Vittles Reviews is a column dedicated to critical reviews of London restaurants, written by Jonathan Nunn. You can read all the previous reviews here.
Almost There
The life and afterlife of three tiny Malaysian restaurants in Peckham, by Jonathan Nunn
Like pizza in New York and tacos in Los Angeles, fried chicken is the indigenous London food that originated somewhere else. If you live in London, I can make a safe assumption that you’re familiar with the fried chicken styles and preparations of five continents. You’ve probably tried the Dominican-style pica pollo at La Barra in Elephant and Castle, a dish decorated with tostones, chicharron and bofes, a kind of jerky made from lungs, or had a takeaway from The Bread of Life Bakery in Camberwell, where the Jamaican fried chicken is so good it makes you wonder what KFC have been playing at all this time. You’ve most likely compared notes on the Korean fried chicken in New Malden: how the sweet, soy coating of the dakgangjeong at Chick and Beers tastes like those cornflake and golden syrup cakes from your childhood, or how the honey-butter chicken at Tongdak is glazed to resemble a thigh-shaped Werther’s Original. I wouldn’t even be surprised if you’d had the chicken wings at Fowl, served in a fake chicken shop box and paired with a glass of blanc-de-blancs, or the pine-salt-fried chicken at the two-Michelin-starred Clove Club, a dish so perfectly on the nose as a synecdoche of London fine dining that they’ve been unable to take it off the menu for 11 years.
But there’s every chance you haven’t tried anything like the ayam goreng susu, or ‘milk-fried chicken’ at Janda Diner in Peckham, a new two dozen-seater Malaysian restaurant tucked behind The White Horse pub at the tip of the Rye. First of all, it has no thick coating – usually a precondition for good fried chicken. Instead, it is cooked with a thin layer of cornflour and susu (condensed milk) which, when double fried – once in the deep fryer, and then in butter – leaves a kind of milky crust that tastes very much like the crispy overflow of a good cheese toastie. The fugitive sweetness of condensed milk is tempered by curry leaves, white pepper and garlic, a combo of ingredients that a culinary GeoGuessr would place somewhere in the vicinity of the Strait of Malacca. Now, I’m already a massive sucker for this accord, but when it communes with the creaminess of the milk crust and richness of the butter, it achieves something close to an apotheosis of itself. It’s almost too much, but then so much of the best of Malaysian cuisine is: almost too spicy, almost too pungent, almost too peppery. I’ve had versions of this dish before, in the Singaporean form of lai yao kei (butter chicken) but they are often too rich, too much of a good thing, like a Midwestern salad comprising chicken, cheese and cream. But here, somehow, it all works – thanks to the plate-spinning abilities of Janda’s talented chef Ady Yacob.

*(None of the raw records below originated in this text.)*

/-- Settles O59, by the six cases of a step. -/
theorem stepKeepsInvariant : Obligations.StepKeepsInvariant := by
  intro s t hi h
  rcases step_cases h with ⟨rfl, -⟩ | ⟨rfl, -, -⟩ | ⟨i, u, hx, he⟩ | ⟨svc, c, ⟨hr, -⟩, -, rfl⟩ |
    ⟨svc, -, -, rfl⟩ | ⟨svc, ptr, hw, rfl⟩
  · exact hi
  · exact ⟨hi.memCanonical, nofun, hi.linkedInService, nofun⟩
  · obtain ⟨w, hp⟩ := State.executes_phase hx
    exact exec_inv (State.executes_run hx) hp (State.executes_wf hx hi.memCanonical) he
  · rw [completeInput_eq]
    exact .of_no_service hi.memCanonical (.inl rfl) fun r hf => by cases hr.symm.trans hf
  · exact hi.of_same hi.memCanonical rfl rfl rfl rfl
  · exact walkWord_inv hi hw

/-- Settles O60, by the host's five actions. -/
theorem hostKeepsInvariant : Obligations.HostKeepsInvariant := by
  intro a s hi
  cases a with
  | assertReset => exact .of_no_service hi.memCanonical (.inr rfl) hi.fatalTruthful
  | releaseReset entryPC gpr =>
    simp only [HostAction.act, State.releaseReset]
    split
    · exact .of_no_service hi.memCanonical (.inl rfl) nofun
    · exact hi
  | bootWrite a v =>
    simp only [HostAction.act, State.bootWrite]
    split
    · exact hi.of_same (State.memWrite_wf hi.memCanonical a v) rfl rfl rfl rfl
    · exact hi
  | cancel first =>
    simp only [HostAction.act, State.assertCancel]
    split
    · exact hi
    · exact hi.of_same hi.memCanonical rfl rfl rfl rfl
  | keys ks => exact hi.of_same hi.memCanonical rfl rfl rfl rfl

/-- Settles O47, by the six cases of a step. -/
theorem registerWriters : Obligations.RegisterWriters := by
  intro s t r h hr
  rcases step_cases h with ⟨rfl, -⟩ | ⟨rfl, -, -⟩ | ⟨i, u, hx, he⟩ | ⟨svc, c, hw, -, rfl⟩ |
    ⟨svc, -, -, rfl⟩ | ⟨svc, ptr, -, rfl⟩
  · exact absurd rfl hr
  · exact absurd rfl hr
  · rw [← State.executes_reg hx] at hr
    exact .inl ⟨i, u, hx, exec_reg he hr⟩
  · refine .inr ⟨⟨svc, hw⟩, ?_⟩
    by_contra hne
    rw [completeInput_eq] at hr
    exact hr ((Regs.get_set s.regs .r0 r (zext c)).trans (if_neg hne))
  · exact absurd rfl hr
  · simp at hr

/-- Settles O48: the writers by the six cases of a step and the host's actions, the readers by
`step_withCond`. -/
theorem condWritersAndReaders : Obligations.CondWritersAndReaders := by
  refine ⟨fun s t h hc => ?_, fun a s => ?_, fun s t c h hbr => step_withCond h c hbr⟩
  · rcases step_cases h with ⟨rfl, -⟩ | ⟨rfl, -, -⟩ | ⟨i, u, hx, he⟩ | ⟨svc, c, hw, -, rfl⟩ |
      ⟨svc, -, -, rfl⟩ | ⟨svc, ptr, -, rfl⟩
    · exact absurd rfl hc
    · exact absurd rfl hc
    · refine .inl ⟨i, u, hx, Bool.of_not_eq_false fun hi => hc ?_⟩
      exact (exec_cond he hi).trans (State.executes_cond hx)
    · exact .inr ⟨svc, hw⟩
    · exact absurd rfl hc
    · simp at hc
  · rcases a.act_keeps s with ⟨-, -, hcond⟩ | ⟨e, g, rfl, hs⟩
    · exact .inl hcond
    · exact .inr ⟨e, g, rfl, by rw [hs]⟩

/-- Settles O49: the handler's PC is `exec_pc`, and no other step writes PC. -/
theorem pcChanges : Obligations.PcChanges := by
  refine ⟨fun s => rfl, fun s t u i h hx => ?_, fun s t h hno => ?_, fun a s => ?_⟩
  · exact exec_pc ((step_of_executes hx).symm.trans h)
  · rcases step_cases h with ⟨rfl, -⟩ | ⟨rfl, -, -⟩ | ⟨i, u, hx, -⟩ | ⟨svc, c, -, -, rfl⟩ |
      ⟨svc, -, -, rfl⟩ | ⟨svc, ptr, -, rfl⟩
    · rfl
    · rfl
    · exact absurd ⟨i, u, hx⟩ hno
    · rw [completeInput_eq]; rfl
    · rfl
    · simp
  · rcases a.act_keeps s with ⟨-, hpc, -⟩ | ⟨e, g, rfl, hs⟩
    · exact .inl hpc
    · exact .inr ⟨e, g, rfl, by rw [hs]⟩

/-- Settles O51, by the six cases of a step. -/
theorem streamsMoveForward : Obligations.StreamsMoveForward := by
  intro s t h
  have quiet : ∃ o, s.console = s.console ++ o ∧ (o ≠ [] → (∃ x v u, s.executes (.trap x v) u) ∨
      s.waits .input ∨ ∃ svc ptr, s.walks svc ptr) := ⟨[], (List.append_nil _).symm, absurd rfl⟩
  rcases step_cases h with ⟨rfl, -⟩ | ⟨rfl, -, -⟩ | ⟨i, u, hx, he⟩ | ⟨svc, c, hw, -, rfl⟩ |
    ⟨svc, -, -, rfl⟩ | ⟨svc, ptr, hw, rfl⟩
  · exact ⟨quiet, ⟨[], rfl⟩, rfl⟩
  · exact ⟨quiet, ⟨[], rfl⟩, rfl⟩
  · obtain ⟨o, ho, htrap⟩ := exec_console he
    obtain ⟨used, hk⟩ := (exec_keyboard he).trans (State.executes_keyboard hx)
    refine ⟨⟨o, by rw [ho, State.executes_console hx], fun hne => .inl ?_⟩, ⟨used, hk.symm⟩,
      (exec_host he).1.trans (State.executes_host hx).1⟩
    obtain ⟨x, v, rfl⟩ := htrap hne
    exact ⟨x, v, u, hx⟩
  · obtain ⟨used, hk⟩ := List.tail_suffix s.keyboard
    rw [completeInput_eq]
    cases svc with
    | getc => exact ⟨quiet, ⟨used, hk.symm⟩, rfl⟩
    | input => exact ⟨⟨_, rfl, fun _ => .inr (.inl hw)⟩, ⟨used, hk.symm⟩, rfl⟩
  · obtain ⟨used, hk⟩ := List.tail_suffix s.keyboard
    exact ⟨quiet, ⟨used, hk.symm⟩, rfl⟩
  · obtain ⟨ph, o, e, -⟩ := walkWord_frame s svc ptr
    refine ⟨⟨o, congrArg State.console e, fun _ => .inr (.inr ⟨svc, ptr, hw⟩)⟩, ?_, by simp⟩
    rw [walkWord_keyboard]
    exact s.afterRead_keyboard ptr

/-- Settles O53: the port, the steps that keep a cancel, a walk's first word, and the points of
`takesCancel`. -/
theorem cancelIsTaken : Obligations.CancelIsTaken := by
  refine ⟨fun s first hr hp => State.assertCancel_of_running hr hp first,
    fun s t h => step_keeps_cancel h, fun s t svc ptr hr hp h => step_first_word hr hp h,
    fun s hr hc hp => step_of_takesCancel ⟨hr, hc, ?_⟩⟩
  rcases hp with hp | hp | ⟨svc, hp, hk⟩
  · exact .inl hp
  · exact .inr (.inl hp)
  · exact .inr (.inr ⟨svc, hp, .inl (State.polled_of_no_key hk)⟩)

/-- Settles O45: a terminal run state blocks the step and the ports but reset. -/
theorem terminalStatesAreFinal : Obligations.TerminalStatesAreFinal := by
  intro s hs
  exact ⟨step_of_blocked (.inl hs), State.assertCancel_of_terminal hs,
    fun hp => ⟨State.bootWrite_of_not_reset hp, State.releaseReset_of_not_reset hp⟩⟩

/-- Settles O52: each answer of the host has its step equation. -/
theorem waitInputBlocks : Obligations.WaitInputBlocks := by
  intro s svc hw hc
  refine ⟨fun c rest hk => ?_, fun hk => ?_, fun rest hk => ?_⟩
  · refine ⟨_, step_of_takesByte ⟨hw, State.polled_of_key hk, by simp [hc]⟩, ?_⟩
    rw [completeInput_eq]
    exact ⟨by simp [hk], Regs.get_set_self s.regs .r0 (zext c), rfl⟩
  · rw [step_of_findsNoByte ⟨hw, State.polled_of_no_key (.inl hk), hc⟩]
    simp only [State.afterQuery, hk, List.tail_nil]
    rw [← hk]
  · rw [step_of_findsNoByte ⟨hw, State.polled_of_no_key (.inr ⟨rest, hk⟩), hc⟩]
    simp only [State.afterQuery, hk, List.tail_cons]

/-- Settles O56: in RESET the port is `memWrite`. -/
theorem bootWriteOnlyInReset : Obligations.BootWriteOnlyInReset := by
  intro s a v hm
  refine ⟨fun hp => ?_, fun hp => State.bootWrite_of_not_reset hp a v⟩
  rw [State.bootWrite_of_reset hp]
  exact ⟨rfl, State.memWrite_peek hm a v⟩

/-- Settles O6: `Regs.get_set` for the writes; the names of the fields are evaluated. -/
theorem registerFileIsPlain : Obligations.RegisterFileIsPlain :=
  ⟨Regs.get_set, fun _ => rfl, by decide⟩

/-- Settles O8: each condition is a range of the unsigned value, and the three ranges exclude each
other. -/
theorem setccClassifiesSign : Obligations.SetccClassifiesSign := by
  refine ⟨fun v => ?_, rfl, rfl, rfl⟩
  rw [getLsbD_15_iff, BitVec.toInt_neg_iff, BitVec.toNat_eq]
  rcases Cond.ofWord_cases v with ⟨hv, hc⟩ | ⟨hv, hc⟩ | ⟨hv, hv', hc⟩ <;> simp [hc] <;> omega

end Sys2Proof.Proofs

/-! Memory as the statements of spec/20_memory.md need it: what a poll of 0xFE00 does whole, how many
answers of the host a list of reads uses up, what a store and the fetch after it do, and which words the
reads and the handler of an instruction can change. -/

namespace Sys2Proof.Machine

variable {s t u : State} {i : Instr}

/-! ### The poll of 0xFE00 -/

/-- A read of 0xFE00 changes memory and uses up one answer of the host (R53, R54). -/
theorem State.afterRead_kbsr_eq (s : State) :
    s.afterRead 0xFE00 = { s with
      mem := (s.afterRead 0xFE00).mem, keyboard := s.keyboard.tail } := by
  rw [show s.afterRead 0xFE00 = s.kbsrPoll from if_pos rfl, s.kbsrPoll_eq]

/-- A poll that finds the character `c`: the ready bit in 0xFE00, `c` in 0xFE02 (R54). -/
theorem State.afterRead_kbsr_peek_of_key {c : Byte} (hm : s.mem.wf = true) (hp : s.polled = some c)
    (x : Word) : (s.afterRead 0xFE00).peek x =
      if x = 0xFE00 then 0x8000 else if x = 0xFE02 then zext c else s.peek x := by
  simp only [State.afterRead_peek hm, hp, Config.kbsrAddr, Config.kbdrAddr, true_and]

/-- A poll that finds no character: 0xFE00 is cleared and 0xFE02 keeps its word (R54). -/
theorem State.afterRead_kbsr_peek_of_no_key (hm : s.mem.wf = true) (hp : s.polled = none)
    (x : Word) : (s.afterRead 0xFE00).peek x = if x = 0xFE00 then 0x0000 else s.peek x := by
  simp only [State.afterRead_peek hm, hp, Config.kbsrAddr, true_and, ite_self]

/-! ### Polls counted by the answers used up -/

theorem State.afterRead_keyboard_eq (s : State) (a : Word) :
    (s.afterRead a).keyboard = s.keyboard.drop ([a].count 0xFE00) := by
  by_cases ha : a = 0xFE00
  · rw [ha, s.afterRead_kbsr_eq, List.count_singleton_self, List.drop_one]
  · rw [s.afterRead_of_ne ha, List.count_eq_zero.mpr (by simpa using Ne.symm ha), List.drop_zero]

/-- Reads one after the other use up one answer for each that is at 0xFE00 (R55). -/
theorem State.afterReads_keyboard_eq (as : List Word) (s : State) :
    (as.foldl State.afterRead s).keyboard = s.keyboard.drop (as.count 0xFE00) := by
  induction as generalizing s with
  | nil => rfl
  | cons a as ih =>
    rw [List.foldl_cons, ih, s.afterRead_keyboard_eq, List.drop_drop, ← List.count_append]
    rfl

theorem exec_keyboard_eq (h : exec i s = .next t) :
    t.keyboard = s.keyboard.drop ((readAddrs i s).count 0xFE00) := by
  obtain ⟨g, c, pc, m, r, ph, o, rfl, -⟩ := exec_shape h
  exact State.afterReads_keyboard_eq _ s

/-! ### A store and the fetch after it -/

/-- A handler that stores is its reads and then that store, back in FETCH (R160, R162, R164). -/
theorem exec_of_storeOf {a v : Word} (h : storeOf i s = some (a, v)) :
    exec i s = .next (State.finish (State.memWrite a v ((readAddrs i s).foldl State.afterRead s))) := by
  cases i
  case st | str => cases h; rfl
  case sti sr off9 => cases h; simp [exec, execSti, State.memRead, readAddrs]
  all_goals cases h
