-- ==== Sys2Proof/Laws/State.lean ====
section
/-!
SUPPORT. The small lemmas of the state: the store of contexts, and what each named operation leaves in each field.
-/

namespace Sys2Proof.Machine

@[simp] theorem lookupContext_nil (k : Nat) : lookupContext [] k = Context.reset := rfl

theorem lookupContext_dropWhile (l : List (Nat × Context)) (k m : Nat) (h : k < m) :
    lookupContext (l.dropWhile (fun e => decide (e.1 ≤ k))) m = lookupContext l m := by
  induction l with
  | nil => rfl
  | cons e rest ih =>
    rw [List.dropWhile_cons]
    split
    · next hle =>
      have hle : e.1 ≤ k := by simpa using hle
      rw [ih, lookupContext, if_neg (by omega), if_neg (by omega)]
    · rfl

theorem lookupContext_dropWhile_le (l : List (Nat × Context)) (k m : Nat) (h : m ≤ k) :
    lookupContext (l.dropWhile (fun e => decide (e.1 ≤ k))) m = Context.reset := by
  induction l with
  | nil => rfl
  | cons e rest ih =>
    rw [List.dropWhile_cons]
    split
    · exact ih
    · next hle =>
      have hle : ¬ e.1 ≤ k := by simpa using hle
      rw [lookupContext, if_pos (by omega)]

/-- A store reads back what was stored. -/
@[simp] theorem lookupContext_storeContext_same (l : List (Nat × Context)) (k : Nat) (c : Context) :
    lookupContext (storeContext l k c) k = c := by
  induction l with
  | nil => by_cases h : c = Context.reset <;> simp [storeContext, lookupContext, h]
  | cons e rest ih =>
    by_cases h1 : k < e.1
    · by_cases hc : c = Context.reset <;> simp [storeContext, lookupContext, h1, hc]
    · by_cases h2 : k = e.1
      · by_cases hc : c = Context.reset
        · simp [storeContext, h2, hc, lookupContext_dropWhile_le]
        · simp [storeContext, h2, hc, lookupContext]
      · simp [storeContext, lookupContext, h1, h2, ih]

/-- A store leaves every other context alone. -/
theorem lookupContext_storeContext_ne (l : List (Nat × Context)) {k m : Nat} (c : Context) (h : m ≠ k) :
    lookupContext (storeContext l k c) m = lookupContext l m := by
  induction l with
  | nil =>
    by_cases hc : c = Context.reset <;> simp [storeContext, lookupContext, hc, h]
  | cons e rest ih =>
    by_cases h1 : k < e.1
    · by_cases hc : c = Context.reset
      · simp [storeContext, h1, hc]
      · simp only [storeContext, h1, hc, if_true, if_false, lookupContext, h]
        split
        · rw [if_pos (by omega)]
        · rfl
    · by_cases h2 : k = e.1
      · by_cases hc : c = Context.reset
        · subst hc
          simp only [storeContext, if_neg h1, if_pos h2, if_true]
          by_cases hm : m < k
          · rw [lookupContext_dropWhile_le _ _ _ (by omega), lookupContext, if_pos (by omega)]
          · rw [lookupContext_dropWhile _ _ _ (by omega), lookupContext, if_neg (by omega), if_neg (by omega)]
        · simp [storeContext, h2, hc, lookupContext, h2 ▸ h]
      · simp [storeContext, lookupContext, h1, h2, ih]

theorem mem_storeContext {l : List (Nat × Context)} {k : Nat} {c : Context} {e : Nat × Context}
    (h : e ∈ storeContext l k c) : e ∈ l ∨ (e = (k, c) ∧ c ≠ Context.reset) := by
  induction l with
  | nil =>
    by_cases hc : c = Context.reset <;> simp_all [storeContext]
  | cons d rest ih =>
    by_cases h1 : k < d.1
    · by_cases hc : c = Context.reset
      · simp_all [storeContext]
      · simp only [storeContext, h1, hc, if_true, if_false, List.mem_cons] at h ⊢
        tauto
    · by_cases h2 : k = d.1
      · by_cases hc : c = Context.reset
        · simp only [storeContext, if_neg h1, if_pos h2, if_pos hc] at h
          exact .inl (List.mem_cons_of_mem _ ((List.dropWhile_sublist _).mem h))
        · simp only [storeContext, if_neg h1, if_pos h2, if_neg hc, List.mem_cons] at h ⊢
          tauto
      · simp only [storeContext, if_neg h1, if_neg h2, List.mem_cons] at h ⊢
        rcases h with h | h
        · exact .inl (.inl h)
        · rcases ih h with h | h
          · exact .inl (.inr h)
          · exact .inr h

/-- Storing keeps the canonical form. -/
theorem contextsCanonical_storeContext {l : List (Nat × Context)} (k : Nat) (c : Context)
    (h : contextsCanonical l) : contextsCanonical (storeContext l k c) := by
  refine ⟨?_, fun e he => ?_⟩
  · obtain ⟨hp, -⟩ := h
    induction l with
    | nil => by_cases hc : c = Context.reset <;> simp [storeContext, hc]
    | cons d rest ih =>
      obtain ⟨hd, hr⟩ := List.pairwise_cons.mp hp
      by_cases h1 : k < d.1
      · by_cases hc : c = Context.reset
        · simpa [storeContext, h1, hc] using hp
        · simp only [storeContext, h1, hc, if_true, if_false]
          refine List.pairwise_cons.mpr ⟨fun a ha => ?_, hp⟩
          rcases List.mem_cons.mp ha with rfl | ha
          · exact h1
          · exact lt_trans h1 (hd a ha)
      · by_cases h2 : k = d.1
        · by_cases hc : c = Context.reset
          · simp only [storeContext, if_neg h1, if_pos h2, if_pos hc]
            exact hr.sublist (List.dropWhile_sublist _)
          · simp only [storeContext, if_neg h1, if_pos h2, if_neg hc]
            exact List.pairwise_cons.mpr ⟨fun a ha => h2 ▸ hd a ha, hr⟩
        · simp only [storeContext, if_neg h1, if_neg h2]
          refine List.pairwise_cons.mpr ⟨fun a ha => ?_, ih hr⟩
          rcases mem_storeContext ha with ha | ⟨rfl, -⟩
          · exact hd a ha
          · show d.1 < k
            omega
  · rcases mem_storeContext he with he | ⟨rfl, hc⟩
    · exact h.2 e he
    · exact hc

@[simp] theorem deliver_rounds (s : State) (o : Outputs) : (s.deliver o).rounds = s.rounds := rfl
@[simp] theorem deliver_active (s : State) (o : Outputs) : (s.deliver o).active = s.active := rfl
@[simp] theorem deliver_contexts (s : State) (o : Outputs) :
    (s.deliver o).contexts =
      storeContext s.contexts s.active { flags := o.flagsOut, result := o.result } := rfl
@[simp] theorem activate_rounds (s : State) (k : Nat) : (s.activate k).rounds = s.rounds := rfl
@[simp] theorem activate_active (s : State) (k : Nat) : (s.activate k).active = k := rfl
@[simp] theorem activate_contexts (s : State) (k : Nat) : (s.activate k).contexts = s.contexts := rfl
@[simp] theorem activate_context (s : State) (k m : Nat) : (s.activate k).context m = s.context m := rfl
@[simp] theorem activate_flagsIn (s : State) (k : Nat) : (s.activate k).flagsIn = s.flagsOf k := rfl
@[simp] theorem present_active (s : State) (r : Request) : (s.present r).active = s.active := rfl
@[simp] theorem present_contexts (s : State) (r : Request) : (s.present r).contexts = s.contexts := rfl
@[simp] theorem present_rounds (s : State) (r : Request) :
    (s.present r).rounds = [{ context := s.active, request := r }] :: s.rounds := rfl

/-- The context that issued the request holds its outputs. -/
@[simp] theorem deliver_context_active (s : State) (o : Outputs) :
    (s.deliver o).context s.active = { flags := o.flagsOut, result := o.result } :=
  lookupContext_storeContext_same _ _ _

@[simp] theorem deliver_resultOf_active (s : State) (o : Outputs) : (s.deliver o).resultOf s.active = o.result := by
  simp [State.resultOf]

@[simp] theorem deliver_flagsOf_active (s : State) (o : Outputs) : (s.deliver o).flagsOf s.active = o.flagsOut := by
  simp [State.flagsOf]

/-- Every other context is as it was. -/
theorem deliver_context_ne (s : State) (o : Outputs) {k : Nat} (h : k ≠ s.active) :
    (s.deliver o).context k = s.context k :=
  lookupContext_storeContext_ne _ _ h

/-- Delivering outputs keeps the invariant. -/
theorem deliver_Inv {s : State} (o : Outputs) (h : s.Inv) : (s.deliver o).Inv :=
  contextsCanonical_storeContext _ _ h

end Sys2Proof.Machine
end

Janda Diner is one of three tiny Malaysian restaurants that has punched well above its weight in Peckham during the last three years. Strangely, it is the last one that remains open. The first, 7 Floor, was located in Market Place Peckham in the Aylesham Centre, whose redevelopment plans are undergoing a public consultation this week. 7 Floor was an assam laksa specialist and thrived in spite of Market Place rather than because of it, serving a seriously dank and funky laksa at odds with the usual crowd-pleasing nature of a food hall. But in London, such anomalies tend not to last too long. It’s now moved to Holborn, where it serves a mean curry mee on weekends, next to another stall called Pandan which sells curry puffs and the Malaysian dessert kuih lapis.